Spring Semester, 2001
Introduction
1. Identify the independent and dependent variables
in a research problem.
The independent variable
is the variable that is used to explain, cause, or predict the dependent
variable. The dependent variable is the effect, or the variable to be predicted.
In causal terms, the independent variable causes the dependent variable.
2. Know how the
statistical procedures in this course (ANOVA, ANCOVA, Correlation, and
Multiple Regression) are related to other statistical procedures (Chi square,
Discriminant Analysis, t-test, MANOVA, and Canonical Analysis).
The statistical procedures
listed in the table below are classified by the number and type of dependent
and independent variables analyzed.
Analysis type | Independent | Dependent |
Chi square | 1 Categorical | 1 Categorical |
Discriminant Analysis | 1+ Interval | 1 Categorical |
t-test | 1 Categorical (2 groups) | 1 Interval |
ANOVA | 1+ Categorical | 1 Interval |
ANCOVA | 1+ Categorical
1+ Interval |
1 Interval |
Correlation | 1 Interval | 1 Interval |
Multiple Regression | 1+ Interval | 1 Interval |
MANOVA | 1+ Categorical | 2+ Interval |
Canonical Analysis | 2+ Interval | 2+ Interval |
3. Know the type
of data required to do the statistical procedures of this course (correlation,
multiple regression, ANOVA, ANCOVA).
In order to do a correlation
analysis you must have two variables in which the data consists of matched
or paired cases. The two paired variables are usually referred to as X
and Y. For correlation analysis either variable can be designated as X
or Y. For multiple regression you
have one dependent variable (Y) and one or more independent variables (X).

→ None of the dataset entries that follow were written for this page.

theorem Decoder.lit_heedsSink (b : Byte) (d : Decoder) : (d.lit b).HeedsSink Decoder.codec d.codec :=
  (d.sinkPush_heedsSink b).bind fun _ g => .refl g.codec

theorem Decoder.str_heedsSink (c : Code) (d : Decoder) : (d.str c).HeedsSink Decoder.codec d.codec := by
  unfold Decoder.str
  split
  · exact d.expand_heedsSink c
  · exact .inl (.raised .badCode _)

theorem Decoder.kwkwk_heedsSink (d : Decoder) : d.kwkwk.HeedsSink Decoder.codec d.codec := by
  unfold Decoder.kwkwk
  split
  · exact (d.expand_heedsSink _).bind fun _ g => (g.sinkPush_heedsSink _).bind fun _ x => .refl x.codec
  · exact .inl (.raised .badCode _)

theorem Decoder.strToken_heedsSink (c : Code) (d : Decoder) : (d.strToken c).HeedsSink Decoder.codec d.codec := by
  unfold Decoder.strToken
  split
  · exact d.kwkwk_heedsSink
  · exact d.str_heedsSink c

theorem Decoder.dataToken_heedsSink (c : Code) (d : Decoder) : (d.dataToken c).HeedsSink Decoder.codec d.codec := by
  unfold Decoder.dataToken
  split
  · exact d.kwkwk_heedsSink
  · split
    · exact d.lit_heedsSink _
    · exact d.str_heedsSink c

theorem Decoder.decInsert_heedsSink (fb : Byte) (d : Decoder) : (d.decInsert fb).HeedsSink Decoder.codec d.codec := by
  unfold Decoder.decInsert
  split
  · exact .of_port rfl rfl
  · exact .refl d.codec

theorem Decoder.data_heedsSink (c : Code) (d : Decoder) : (d.data c).HeedsSink Decoder.codec d.codec :=
  (d.dataToken_heedsSink c).bind fun fb g => (g.decInsert_heedsSink fb).bind fun _ _ => .of_port rfl rfl

theorem Decoder.symbol_heedsSink (c : Code) (d : Decoder) : (d.symbol c).HeedsSink Decoder.codec d.codec := by
  unfold Decoder.symbol
  split
  · exact .of_port rfl rfl
  · split
    · exact .of_port rfl rfl
    · exact (d.data_heedsSink c).bind fun _ _ => .of_port rfl rfl

theorem Decoder.dSymbol_heedsSink (d : Decoder) : d.dSymbol.HeedsSink Decoder.codec d.codec :=
  (Decoder.onCodec_heedsSink (Codec.abDec_heedsSink _ _)).bind fun _ g => g.symbol_heedsSink _

theorem Decoder.decompress_accepted (ignored : BitVec 7) (d : Decoder) :
    d.codec.Accepted (d.decompress ignored).codec :=
  (Codec.Accepted.acceptCmd (ignored ++ 1#1) d.codec).trans (.of_port rfl rfl)

theorem Decoder.header_heedsSink (b : Byte) (d : Decoder) : (d.header b).HeedsSink Decoder.codec d.codec := by
  unfold Decoder.header
  split
  · exact .of_port rfl rfl
  · exact .inl (.raised .badHeader _)

theorem Decoder.hdr_heedsSink (d : Decoder) : d.hdr.HeedsSink Decoder.codec d.codec := by
  unfold Decoder.hdr
  have hpull := d.codec.srcPull_accepted
  split
  · rename_i c h; rw [h] at hpull; exact .inl (hpull.trans (.raised .truncated c))
  · rename_i b c h; rw [h] at hpull; exact hpull.heedsSink ((d.setCodec c).header_heedsSink b)

end

/-! ### Every instruction -/

section
variable {s t : State} {side : Side} {i : Instr} {α : Type} {res : α → Result}

/-- The step that an operation becomes. -/
theorem Ans.HeedsSink.toStep {σ : Type} {view : σ → Codec} {c : Codec} {x : Ans σ α} {put : σ → State}
    (hx : x.HeedsSink view c) (hput : ∀ a r, ({ put a with result := r } : State).codec side = view a)
    (h : x.toStep put res = .next t) : c.HeedsSink (t.codec side) t.result := by
  rcases Ans.toStep_eq_next.1 h with ⟨_, a, rfl, rfl⟩ | ⟨a, rfl, rfl⟩ <;> rw [hput]
  · exact .inl hx
  · exact hx.imp id fun hr => ⟨hr, rfl⟩

theorem onCodec_heedsSink {f : Codec → Ans Codec α} (h : onCodec side s f res = .next t)
    (hf : (f (s.codec side)).HeedsSink id (s.codec side)) : (s.codec side).HeedsSink (t.codec side) t.result :=
  hf.toStep (fun c _ => by cases side <;> rfl) h

theorem onEnc_heedsSink {f : Encoder → Ans Encoder α} (h : onEnc s f res = .next t)
    (hf : (f s.enc).HeedsSink Encoder.codec s.enc.codec) : s.enc.codec.HeedsSink t.enc.codec t.result :=
  hf.toStep (side := .enc) (fun _ _ => rfl) h

theorem onDec_heedsSink {f : Decoder → Ans Decoder α} (h : onDec s f res = .next t)
    (hf : (f s.dec).HeedsSink Decoder.codec s.dec.codec) : s.dec.codec.HeedsSink t.dec.codec t.result :=
  hf.toStep (side := .dec) (fun _ _ => rfl) h

theorem Codec.HeedsSink.of_eq {c d : Codec} (h : d = c) (r : Result) : c.HeedsSink d r := h ▸ .inl (.refl d)

theorem report_heedsSink {r : Result} (h : report s r = .next t) :
    (s.codec side).HeedsSink (t.codec side) t.result := by
  cases h
  exact .of_eq (by cases side <;> rfl) r

theorem execCompress_heedsSink {m : BitVec 5} {ig : BitVec 2} (h : execCompress m ig s = .next t) :
    s.enc.codec.HeedsSink t.enc.codec t.result := by
  unfold execCompress at h
  split at h
  · cases h; exact .of_eq rfl _
  · exact onEnc_heedsSink h (Encoder.compress_heedsSink m ig _)

theorem execDecompress_heedsSink {ig : BitVec 7} (h : execDecompress ig s = .next t) :
    s.dec.codec.HeedsSink t.dec.codec t.result := by
  unfold execDecompress at h
  split at h
  · cases h; exact .of_eq rfl _
  · cases h; exact .inl (Decoder.decompress_accepted ig _)

theorem execAbs_heedsSink {p : Code} (h : execAbs side p s = .next t) :
    (s.codec side).HeedsSink (t.codec side) t.result := by
  unfold execAbs at h
  dsimp only at h
  split at h
  · cases side with
    | enc => exact onCodec_heedsSink h ((Codec.putBits_heedsSink _ _ _).bind fun _ d => .refl d)
    | dec => exact report_heedsSink h
  · cases h

theorem execAbl_heedsSink {p : Code} {e : BitVec 1} (h : execAbl side p e s = .next t) :
    (s.codec side).HeedsSink (t.codec side) t.result := by
  unfold execAbl at h
  dsimp only at h
  split at h
  · cases side with
    | enc =>
      exact onCodec_heedsSink h ((Codec.putBits_heedsSink _ _ _).bind fun _ d =>
        (d.putBits_heedsSink _ _).bind fun _ e => .refl e)
    | dec => exact report_heedsSink h
  · cases h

Both X and Y are analyzed as if they were interval or better data (there
are procedures that can transform other variables). ANOVA analyzes one
interval (or better) dependent variable (the same type as multiple regression),
but the independent variable is treated as if it were a categorical variable.
ANCOVA combines characteristics of ANOVA and multiple regression. One interval
(or better) dependent variable is used (the same as ANOVA and multiple
regression), but two types of independent variables are used-one or more
categorical independent variables (the same as ANOVA) and one or more interval
(or better) independent variables (the same as multiple regression).

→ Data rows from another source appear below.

-- ==== Sys2Proof/Machine/CommandChannel.lean ====
section
/-!
DEFINITION. The CommandChannel (40_command_channel.md): SENDCMD as a host operation (R100, R101) and the reset pulse (R103).
-/

namespace Sys2Proof.Machine

open Sys2Proof

/-- SENDCMD at the port (selector 0x13): a payload that is present but empty is refused (R101); anything else is framed (R92). -/
def execSendcmd (op : Byte) (payload : Option (List Byte)) (s : State) : Result :=
  if payloadPresent payload then .next (s.sendCmd op payload) else .refused .emptyPayload

/-- The events of RESETPULSE: RST low for RESET_LOW_MS, then high, then the recovery time (R103). -/
def pulseEvents (c : Cfg) : List Event :=
  [.line .rst .low, .sleep c.resetLowMs, .line .rst .high, .sleep c.resetPostMs]

/-- RESETPULSE (R103). MODE, ORIENT and FIRST keep their values. -/
def State.resetPulse (s : State) : State :=
  (s.emitAll (pulseEvents s.cfg)).clearTracking

/-- RESET at the port (selector 0x10) is RESETPULSE (R95, R103). -/
def execReset (s : State) : Result :=
  .next s.resetPulse

end Sys2Proof.Machine
end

Simple Analysis of Variance
4. Know the relationship
between the terms factor, level, treatment, group, and variable.
The independent
variables in ANOVA are called factors. The values of the factors are called
levels, treatments, or groups. The term treatment is usually reserved for
an experimentally assigned group and level is sometimes reserved for variables
that are quantitative in nature (even though analyzed as groups).
5. Know the main
assumptions of ANOVA.
The main assumptions
of ANOVA are:
a. interval data on X (the dependent variable)

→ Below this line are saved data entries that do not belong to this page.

-- ==== Sys2Proof/Laws/Ops.lean ====
section
/-!
SUPPORT. What each shared operation can do, said once: emitting a list of events, a command frame, a CommandSequence and a
bounded wait all end in the closed form `State.after` of the events they emit. A proof about an operation rewrites with these
and reads the fields off `after`.
-/

namespace Sys2Proof.Machine

open Sys2Proof

/-! ### Lists of events -/

theorem foldl_drives (l : Line) (es : List Event) (o : Option Level) :
    es.foldl (fun acc e => (e.drives l).or acc) o = (lastDrive l es).or o := by
  induction es generalizing o with
  | nil => rfl
  | cons e es ih =>
    simp only [List.foldl_cons, lastDrive] at ih ⊢
    rw [ih, ih ((e.drives l).or none)]
    cases List.foldl (fun acc e => (e.drives l).or acc) none es <;> cases e.drives l <;> rfl

@[simp] theorem lastDrive_nil (l : Line) : lastDrive l [] = none := rfl

theorem lastDrive_cons (l : Line) (e : Event) (es : List Event) :
    lastDrive l (e :: es) = (lastDrive l es).or (e.drives l) := by
  have h := foldl_drives l es ((e.drives l).or none)
  simpa [lastDrive] using h

theorem lastDrive_append (l : Line) (a b : List Event) :
    lastDrive l (a ++ b) = (lastDrive l b).or (lastDrive l a) := by
  unfold lastDrive
  rw [List.foldl_append, foldl_drives]
  rfl

@[simp] theorem pollCount_nil : pollCount [] = 0 := rfl

theorem pollCount_append (a b : List Event) : pollCount (a ++ b) = pollCount a + pollCount b := by
  simp [pollCount, List.countP_append]

/-! ### The closed form -/

@[simp] theorem State.after_nil (s : State) : s.after [] = s := by
  cases s
  simp [State.after]

/-- Two runs of events one after the other are one run of both. -/
theorem State.after_append (s : State) (a b : List Event) : s.after (a ++ b) = (s.after a).after b := by
  have h1 : ∀ (x y : Option Level) (z : Level), (x.or y).getD z = x.getD (y.getD z) := by
    intro x y z
    cases x <;> rfl
  simp only [State.after, lastDrive_append, pollCount_append, Option.or_assoc, h1, List.append_assoc, List.drop_drop,
    Nat.add_assoc]

theorem State.emit_eq_after (s : State) (e : Event) (h : e.isPoll = false) : s.emit e = s.after [e] := by
  have hp : pollCount [e] = 0 := by simp [pollCount, h]
  cases s
  simp [State.emit, State.after, lastDrive_cons, hp]

/-- Emitting events in order, none of them a poll, is the closed form of the list. -/
theorem State.emitAll_eq_after (s : State) (es : List Event) (h : ∀ e ∈ es, e.isPoll = false) :
    s.emitAll es = s.after es := by
  induction es generalizing s with
  | nil => simp [State.emitAll]
  | cons e es ih =>
    have he : e.isPoll = false := h e (by simp)
    have hes : ∀ e' ∈ es, e'.isPoll = false := fun e' m => h e' (by simp [m])
    have hc : e :: es = [e] ++ es := rfl
    rw [hc, State.after_append, ← State.emit_eq_after s e he, ← ih (s.emit e) hes]
    rfl

/-- A poll takes one level and records it. -/
theorem State.poll_eq_after (s : State) : s.poll = s.after [.poll s.busyLevel] := by
  cases s
  simp [State.poll, State.emit, State.after, lastDrive_cons, pollCount, Event.isPoll, Event.drives, List.drop_one]

theorem State.pause_eq_after (s : State) (ms : Nat) : s.pause ms = s.after [.sleep ms] :=
  State.emit_eq_after s _ rfl

/-! ### Command frames and sequences -/

theorem transaction_no_poll (b : Bool) (l : List Byte) : ∀ e ∈ transaction b l, e.isPoll = false := by
  cases b <;> simp [transaction, Event.isPoll]

theorem frameEvents_no_poll (b : Bool) (op : Byte) (p : Option (List Byte)) :
    ∀ e ∈ frameEvents b op p, e.isPoll = false := by
  have hl : ∀ v, (Event.line .dc v).isPoll = false := fun _ => rfl
  intro e he
  cases p with
  | none =>
    simp only [frameEvents, List.append_nil, List.mem_cons] at he
    rcases he with rfl | he
    · rfl
    · exact transaction_no_poll b _ e he
  | some p =>
    simp only [frameEvents, List.cons_append, List.mem_cons, List.mem_append] at he
    rcases he with rfl | he | rfl | he
    · rfl
    · exact transaction_no_poll b _ e he
    · rfl
    · exact transaction_no_poll b _ e he

/-- SENDCMD is the closed form of its frame's events (R100). -/
theorem State.sendCmd_eq_after (s : State) (op : Byte) (p : Option (List Byte)) :
    s.sendCmd op p = s.after (frameEvents s.cfg.hasCs op p) :=
  State.emitAll_eq_after s _ (frameEvents_no_poll _ _ _)

theorem State.send_eq_after (s : State) (n : Command) (p : Option (List Byte)) :
    s.send n p = s.after (frameEvents s.cfg.hasCs (s.cfg.opcode n) p) :=
  State.sendCmd_eq_after s _ p

theorem seqEvents_append (c : Cfg) (a b : CommandSeq) : seqEvents c (a ++ b) = seqEvents c a ++ seqEvents c b := by
  simp [seqEvents]

/-- Playing a CommandSequence is the closed form of its events (R24, R42). -/
theorem State.playSeq_eq_after (s : State) (q : CommandSeq) : s.playSeq q = s.after (seqEvents s.cfg q) := by
  induction q generalizing s with
  | nil => simp [State.playSeq, seqEvents]
  | cons p q ih =>
    have hc : seqEvents s.cfg (p :: q) = frameEvents s.cfg.hasCs (s.cfg.opcode p.1) p.2 ++ seqEvents s.cfg q := by
      simp [seqEvents]
    have hs : s.playSeq (p :: q) = (s.send p.1 p.2).playSeq q := rfl
    rw [hs, ih, State.send_eq_after, hc, State.after_append]
    rfl

/-! ### The bounded wait -/

theorem State.inputAt_zero (s : State) : s.inputAt 0 = s.busyLevel := by
  simp [State.inputAt, State.busyLevel]

theorem State.inputAt_after (s : State) (es : List Event) (j : Nat) :
    (s.after es).inputAt j = s.inputAt (pollCount es + j) := by
  simp [State.inputAt, List.drop_drop, Nat.add_assoc]

theorem ceilDiv_zero (p : Nat) (hp : 0 < p) : ceilDiv 0 p = 0 := by
  unfold ceilDiv
  exact Nat.div_eq_of_lt (by omega)

/-- One interval less leaves one sleep less. -/
theorem ceilDiv_sub (t p : Nat) (hp : 0 < p) (ht : 0 < t) : ceilDiv t p = ceilDiv (t - p) p + 1 := by
  unfold ceilDiv
  by_cases h : t ≤ p
  · have h1 : t - p = 0 := by omega
    have h2 : t + p - 1 = (t - 1) + p := by omega
    rw [h1, h2, Nat.add_div_right _ hp, Nat.div_eq_of_lt (show t - 1 < p by omega),
      Nat.div_eq_of_lt (show 0 + p - 1 < p by omega)]
  · have h2 : t + p - 1 = (t - p + p - 1) + p := by omega
    rw [h2, Nat.add_div_right _ hp]

/-- The loop of R111 is the closed form of at most ceil(remaining / POLL_MS) busy answers and one last poll. -/
theorem State.pollLoop_eq_after (fuel t : Nat) (s : State) (hp : 0 < s.cfg.pollMs) (hf : t < fuel) :
    State.pollLoop fuel t s =
      (let k := busySpan (fun j => s.cfg.isBusy (s.inputAt j)) (ceilDiv t s.cfg.pollMs)
       s.after ((List.range k).flatMap (fun j => [Event.poll (s.inputAt j), Event.sleep s.cfg.pollMs])
        ++ [Event.poll (s.inputAt k)])) := by
  induction fuel generalizing t s with
  | zero => omega
  | succ fuel ih =>
    unfold State.pollLoop
    by_cases hb : s.cfg.isBusy s.busyLevel = true
    · by_cases ht : t = 0
      · subst ht
        simp [hb, ceilDiv_zero _ hp, busySpan, State.inputAt_zero, State.poll_eq_after]
      · have hstep : s.poll.pause s.cfg.pollMs = s.after [.poll s.busyLevel, .sleep s.cfg.pollMs] := by
          rw [State.pause_eq_after, State.poll_eq_after, ← State.after_append]
          rfl
        have hin : ∀ j, (s.after [.poll s.busyLevel, .sleep s.cfg.pollMs]).inputAt j = s.inputAt (j + 1) := by
          intro j
          rw [State.inputAt_after]
          have hc : pollCount [.poll s.busyLevel, .sleep s.cfg.pollMs] = 1 := rfl
          rw [hc, Nat.add_comm]
        simp only [hb, Bool.not_true, ht, if_false, Bool.false_eq_true, hstep]
        rw [ih (t - s.cfg.pollMs) _ (by simpa using hp) (by omega)]
        simp only [State.after_cfg, hin, ceilDiv_sub t _ hp (by omega), busySpan, State.inputAt_zero, hb, if_true,
          List.range_succ_eq_map, List.flatMap_cons, List.flatMap_map, ← State.after_append]
        rfl
    · have hb' : s.cfg.isBusy s.busyLevel = false := by simpa using hb
      have hk : busySpan (fun j => s.cfg.isBusy (s.inputAt j)) (ceilDiv t s.cfg.pollMs) = 0 := by
        cases ceilDiv t s.cfg.pollMs <;> simp [busySpan, State.inputAt_zero, hb']
      simp [hb', hk, State.inputAt_zero, State.poll_eq_after]

/-- The loop of R112 is the closed form of ceil(remaining / NOBUSY_STEP_MS) sleeps. -/
theorem State.sleepLoop_eq_after (fuel t : Nat) (s : State) (hp : 0 < s.cfg.noBusyStepMs) (hf : t ≤ fuel) :
    State.sleepLoop fuel t s =
      s.after (List.replicate (ceilDiv t s.cfg.noBusyStepMs) (.sleep s.cfg.noBusyStepMs)) := by
  induction fuel generalizing t s with
  | zero =>
    have : t = 0 := by omega
    subst this
    simp [State.sleepLoop, ceilDiv_zero _ hp]
  | succ fuel ih =>
    unfold State.sleepLoop
    by_cases ht : t = 0
    · subst ht
      simp [ceilDiv_zero _ hp]
    · have hc : (s.pause s.cfg.noBusyStepMs).cfg = s.cfg := by simp [State.pause]
      simp only [ht, if_false]
      rw [ih _ _ (by simpa [State.pause] using hp) (by omega), hc, State.pause_eq_after, ← State.after_append,
        ceilDiv_sub t _ hp (by omega), List.replicate_succ]
      rfl

/-- WAITIDLE(t) is the closed form of its events (R110 to R112), for intervals that are positive (R40). -/
theorem State.waitIdle_eq_after (s : State) (t : Nat) (h : s.cfg.Timed) : s.waitIdle t = s.after (s.waitEvents t) := by
  unfold State.waitIdle State.waitEvents
  cases s.cfg.hasBusy
  · simpa using State.sleepLoop_eq_after t t s h.2 (Nat.le_refl t)
  · simpa using State.pollLoop_eq_after (t + 1) t s h.1 (by omega)

/-- A CommandSequence followed by a wait is the closed form of both. -/
theorem State.playSeq_waitIdle_eq_after (s : State) (q : CommandSeq) (t : Nat) (h : s.cfg.Timed) :
    (s.playSeq q).waitIdle t = s.after (s.seqThenWait q t) := by
  rw [State.playSeq_eq_after, State.waitIdle_eq_after _ _ (by simpa using h), State.seqThenWait, State.after_append]

/-! ### What a wait keeps, without an assumption on the configuration -/

/-- An event of a wait: a poll, only where there is a busy line (R111), or a sleep. -/
def Event.isWait (c : Cfg) (e : Event) : Prop :=
  (e.isPoll = true ∧ c.hasBusy = true) ∨ e.isSleep = true

theorem State.pollLoop_keeps (fuel t : Nat) (s : State) (hb : s.cfg.hasBusy = true) :
    ∃ es, State.pollLoop fuel t s = s.after es ∧ ∀ e ∈ es, e.isWait s.cfg := by
  induction fuel generalizing t s with
  | zero => exact ⟨[], by simp [State.pollLoop], by simp⟩
  | succ fuel ih =>
    unfold State.pollLoop
    split
    · exact ⟨_, State.poll_eq_after s, by simp [Event.isWait, Event.isPoll, hb]⟩
    · split
      · exact ⟨_, State.poll_eq_after s, by simp [Event.isWait, Event.isPoll, hb]⟩
      · have hs : s.poll.pause s.cfg.pollMs = s.after ([.poll s.busyLevel] ++ [.sleep s.cfg.pollMs]) := by
          rw [State.pause_eq_after, State.poll_eq_after, State.after_append]
        obtain ⟨es, he, hm⟩ := ih (t - s.cfg.pollMs) (s.poll.pause s.cfg.pollMs) (by rw [hs]; exact hb)
        refine ⟨[.poll s.busyLevel] ++ [.sleep s.cfg.pollMs] ++ es, by rw [he, hs, ← State.after_append], ?_⟩
        intro e h
        simp only [List.cons_append, List.nil_append, List.mem_cons] at h
        rcases h with rfl | rfl | h
        · exact .inl ⟨rfl, hb⟩
        · exact .inr rfl
        · have := hm e h
          rwa [hs] at this

theorem State.sleepLoop_keeps (fuel t : Nat) (s : State) :
    ∃ es, State.sleepLoop fuel t s = s.after es ∧ ∀ e ∈ es, e.isWait s.cfg := by
  induction fuel generalizing t s with
  | zero => exact ⟨[], by simp [State.sleepLoop], by simp⟩
  | succ fuel ih =>
    unfold State.sleepLoop
    split
    · exact ⟨[], by simp, by simp⟩
    · obtain ⟨es, he, hm⟩ := ih (t - s.cfg.noBusyStepMs) (s.pause s.cfg.noBusyStepMs)
      rw [State.pause_eq_after] at he hm
      refine ⟨[.sleep s.cfg.noBusyStepMs] ++ es, by rw [State.pause_eq_after, he, ← State.after_append], ?_⟩
      intro e h
      simp only [List.cons_append, List.nil_append, List.mem_cons] at h
      rcases h with rfl | h
      · exact .inr rfl
      · exact hm e h

/-- A wait keeps every field but the trace and the inputs, whatever the configuration. -/
theorem State.waitIdle_keeps (s : State) (t : Nat) :
    ∃ es, s.waitIdle t = s.after es ∧ ∀ e ∈ es, e.isWait s.cfg := by
  unfold State.waitIdle
  split
  · exact State.pollLoop_keeps _ _ s (by assumption)
  · exact State.sleepLoop_keeps _ _ s

end Sys2Proof.Machine
end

b. normal distribution on X for the population from which each group was
selected
c. equal variance on X for the population from which each group was selected
d. observations are independent of each other (this is almost always satisfied)
6. Know how to identify
violations of the assumptions of ANOVA.
Assumption a is determined
by the type of variable used. The other assumptions depend on the data
used. Scatterplots of the data can identify assumptions b and c. The Levene's
test of homogeneity of variance is also used to test assumption c.
7. Know what to
do when the assumptions of ANOVA are violated.
ANOVA is fairly robust
for violations of assumptions b and c. If there are severe violations with
these, use a nonparametric test. Assumption a must be satisfied.
8. Know the meaning
of the sums of squares in the ANOVA table in terms of deviation scores.
SSBetween
= the sum of the squared deviations between the group means and the grand
mean.
SSWithin
= the sum of the squared deviations between the individual scores and the
group means.
SSTotal =
the sum of the squared deviations between the individual scores and the
grand mean.
9. Know the relationship
between explained, unexplained, and total variation and sum of squares
for between, within, and total.
Explained variation
= Between sum of squares.
Unexplained variation
= Within sum of squares.
Total variation =
Total sum of squares
10. Know the relationship
between each mean square in an ANOVA table and a variance.
Mean squares are equal
to variances. For example, MS within can be called error variance.
11. Know the mean
squares used to compute an F ratio.
F = MS Between/ MS
Within.
12. Know how to
use scatterplots, boxplots, and error bar charts to evaluate the differences
between group means.
Scatterplots give
you the most information - they show every case in each group but there
is no indication of what the mean or median is for each group. Boxplots
provide less individual detail but give the median and other quartiles
for each group. Error bar charts indicate the mean of each group along
with a confidence interval around the mean. If there is overlap between
the confidence intervals in the bar charts, the differences are unlikely
to be significant.
13. Know the meaning
of fixed and random effects.
Fixed effects are
those where the groups studied are the only groups to which the results
are to be applied. Random effects are those where the groups are a sample
of those of interest. Most research using ANOVA deals with fixed effects.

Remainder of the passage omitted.